The toxicity and actual brilliance of capitalism are that our worth comes to be objectified, attached to goods, while at the same time our consumptive decisions are made to appear as “negligible,” “neutral” and “rational” to us. The logic seems to be “Why does it matter if I buy the latest x-y-and-z, I ain’t hurting nobody?” Well, actually we are! Our decisions, however micro they may seem, are tied and carry consequences for others. There is nothing natural or negligible about the U.S. producing 254 million tons of trash a year and consuming 30% of the world’s resources, while making up barely 5% of the global population.

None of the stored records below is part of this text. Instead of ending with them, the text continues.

/-- The register that an instruction of a run writes from the run alone, and the value (R401). -/
def crillValue (r : Run) : Instr → Option (BitVec 4 × Word)
  | .crillLi d imm => some (d, imm.signExtend 64)
  | .crillLhi d imm => some (d, BitVec.ofNat 64 ((r.q' d).toNat * 65536 + imm.toNat))
  | .crillAddi d a imm => some (d, r.q' a + imm.signExtend 64)
  | .crillAdd d a => some (d, r.q' d + r.q' a)
  | .crillSub d a => some (d, r.q' d - r.q' a)
  | .crillAnd d a => some (d, r.q' d &&& r.q' a)
  | .crillOr d a => some (d, r.q' d ||| r.q' a)
  | .crillXor d a => some (d, r.q' d ^^^ r.q' a)
  | .crillAndi d a imm => some (d, BitVec.ofNat 64 ((r.q' a).toNat &&& imm.toNat))
  | .crillShl d a n => some (d, BitVec.ofNat 64 ((r.q' a).toNat * 2 ^ n.toNat))
  | .crillShr d a n => some (d, BitVec.ofNat 64 ((r.q' a).toNat / 2 ^ n.toNat))
  | .crillMaxu d a => some (d, BitVec.ofNat 64 (max (r.q' d).toNat (r.q' a).toNat))
  | .crillMinu d a => some (d, BitVec.ofNat 64 (min (r.q' d).toNat (r.q' a).toNat))
  | .crillExt d a lsb w => some (d, BitVec.ofNat 64 ((r.q' a).toNat / 2 ^ lsb.toNat % 2 ^ (w.toNat + 1)))
  | .crillIns d a lsb w => some (d, fromBits fun b =>
      if lsb.toNat ≤ b ∧ b ≤ lsb.toNat + w.toNat then (r.q' a).getLsbD (b - lsb.toNat) else (r.q' d).getLsbD b)
  | .crillLdp d imm => some (d, r.words.getD (imm.toNat / 8) 0)
  | .crillLds d imm => some (d, r.scratch.getD (imm.toNat / 8) 0)
  | .crillIdx d => some (d, BitVec.ofNat 64 r.index)
  | _ => none

/-- The effect that an instruction of a run puts on the list, or the bytes it changes (R401, R402). -/
def crillEffect (r : Run) : Instr → Option Run
  | .crillStp d imm => some { r with words := r.words.set (imm.toNat / 8) (r.q' d) }
  | .crillSts d imm => some { r with scratch := r.scratch.set (imm.toNat / 8) (r.q' d) }
  | .crillCancel a lvl => some { r with effects := r.effects ++ [.cancel lvl.toNat (r.q' a).toNat] }
  | .crillPsnFail => some { r with effects := r.effects ++ [.psn 0 0] }
  | .crillPsnSkip => some { r with effects := r.effects ++ [.psn 1 0] }
  | .crillPsnPlanes p => some { r with effects := r.effects ++ [.psn 2 p.toNat] }
  | .crillWeld w => some { r with effects := r.effects ++ [.weld (w = 1#1)] }
  | .crillSigc a imm => if 0 < (r.q' a).toNat ∧ (r.q' a).toNat < 1024 then
      some { r with effects := r.effects ++ [.sigc (r.q' a).toNat imm.toNat] } else none
  | .crillSetc d a => if 0 < (r.q' a).toNat ∧ (r.q' a).toNat < 1024 then
      some { r with effects := r.effects ++ [.setc (r.q' a).toNat (BitVec.ofNat 64 ((r.q' d).toNat % 2 ^ 63))] } else none
  | _ => none

/-- Whether a branch of a run is taken, and its distance. -/
def crillJump (r : Run) : Instr → Option (Prop × BitVec 16)
  | .crillBeq d a imm => some (r.q' d = r.q' a, imm)
  | .crillBne d a imm => some (r.q' d ≠ r.q' a, imm)
  | .crillBltu d a imm => some ((r.q' d).toNat < (r.q' a).toNat, imm)
  | .crillBgeu d a imm => some ((r.q' a).toNat ≤ (r.q' d).toNat, imm)
  | .crillJ imm => some (True, imm)
  | _ => none

/-- A run of queue q of a job moves, within its budget; one more instruction counts. -/
def crillMoves (s : State) (job q : Nat) (r : Run) : Prop :=
  s.who = .crill job q ∧ s.run? (qKey job q) = some r ∧ r.used < 512
def counted (r : Run) : Run := { r with used := r.used + 1 }

/-- The run of a queue has ended and left its packet as `p` (R396). -/
def runLeft (s t : State) (key : Nat) (p : Ready) : Prop :=
  t.run? key = none ∧ (∃ x, t.slot? key = some x ∧ x.ready = some p) ∧ t.mem = s.mem ∧ t.ctxs = s.ctxs

/-! The Hearth. -/

/-- The packet at the read position of a queue, as its program has left it with no effect. -/
def headPlain (q : QSlot) (ending : Option Nat) : Ready :=
  { index := q.read, words := sparseGet [] q.journal q.read, scratch := q.scratch, effects := [], ending := ending }

/-- A queue's slot after a take of one packet: it reads on, and holds the launch with its status (R340). -/
def took (t : State) (key : Nat) (rd : Ready) (status : Option Nat) : Prop :=
  ∃ y, t.slot? key = some y ∧ y.read = rd.index + 1 ∧ y.ready = none ∧
    ∃ l ∈ y.taken, l.index = rd.index ∧ l.words = rd.words ∧ l.status = status

/-! Translation and reset. -/

/-- What the walker reads at pa from the home slice: nothing where memory is not installed or the entry is poisoned (R360). -/
def entryAt (s : State) (pa : Nat) : Option Word :=
  if s.installed pa = true ∧ s.memPoisoned pa 8 = false then some (BitVec.ofNat 64 (s.memNat pa 8)) else none

/-- The malformed entries of R361 that no level allows, by masks: reserved bits, TIER 11, W without R, and a table pointer
with POISON, TIER, D, A, CONT or U. -/
def malformed (e : Word) : Prop :=
  e &&& 0x73F000000000FF00#64 ≠ 0#64 ∨ e &&& 0x0C00000000000000#64 = 0x0C00000000000000#64 ∨ e &&& 6#64 = 4#64 ∨
    (e &&& 14#64 = 0#64 ∧ e &&& 0x8C000000000000F0#64 ≠ 0#64)

/-- The page or table an entry points to. -/
def pageOf (e : Word) : Nat := (e &&& 0x000FFFFFFFFF0000#64).toNat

Capitalism only reads objects, and if you want to count you must make yourself an object among objects. Your livelihood and self-worth become attached to the quantitative. The size of your equity, bank account, take-home salary – these are the signs of worth. And so, the obsession becomes your body and the possessions attached it. Only then do you count, only then do you matter – while at the same time all this is made to appear natural and rational.

So, this is a plea to our upwardly mobile immigrant families. I know many of you made the heart-wrenching decision to leave the only homes you knew to foreign lands where you were made into strangers in search of security, mobility and peace for your children. But capitalism culture is not your friend. Capitalism – in the words of Lauryn Hill – will “kill [us] softly”. It is not only the death of our planet, but also the death of love and compassion. It is the death of genuine connectivity and growth. It is where vulnerability goes to die and value becomes contorted to mean that which can be counted. As the underpinning logics infect our ways of life, it normalizes imprisoning ourselves in the forever insecure ground centering an ethos of consumption and accumulation, for the sake of consumption and accumulation. So however materially mobile we become, let’s continue centering a passion for the grind, for the journey, for the growth – while remaining wary, staying on guard and always suspicious of the capitalist American dream. Our sanity, families and souls depend on it.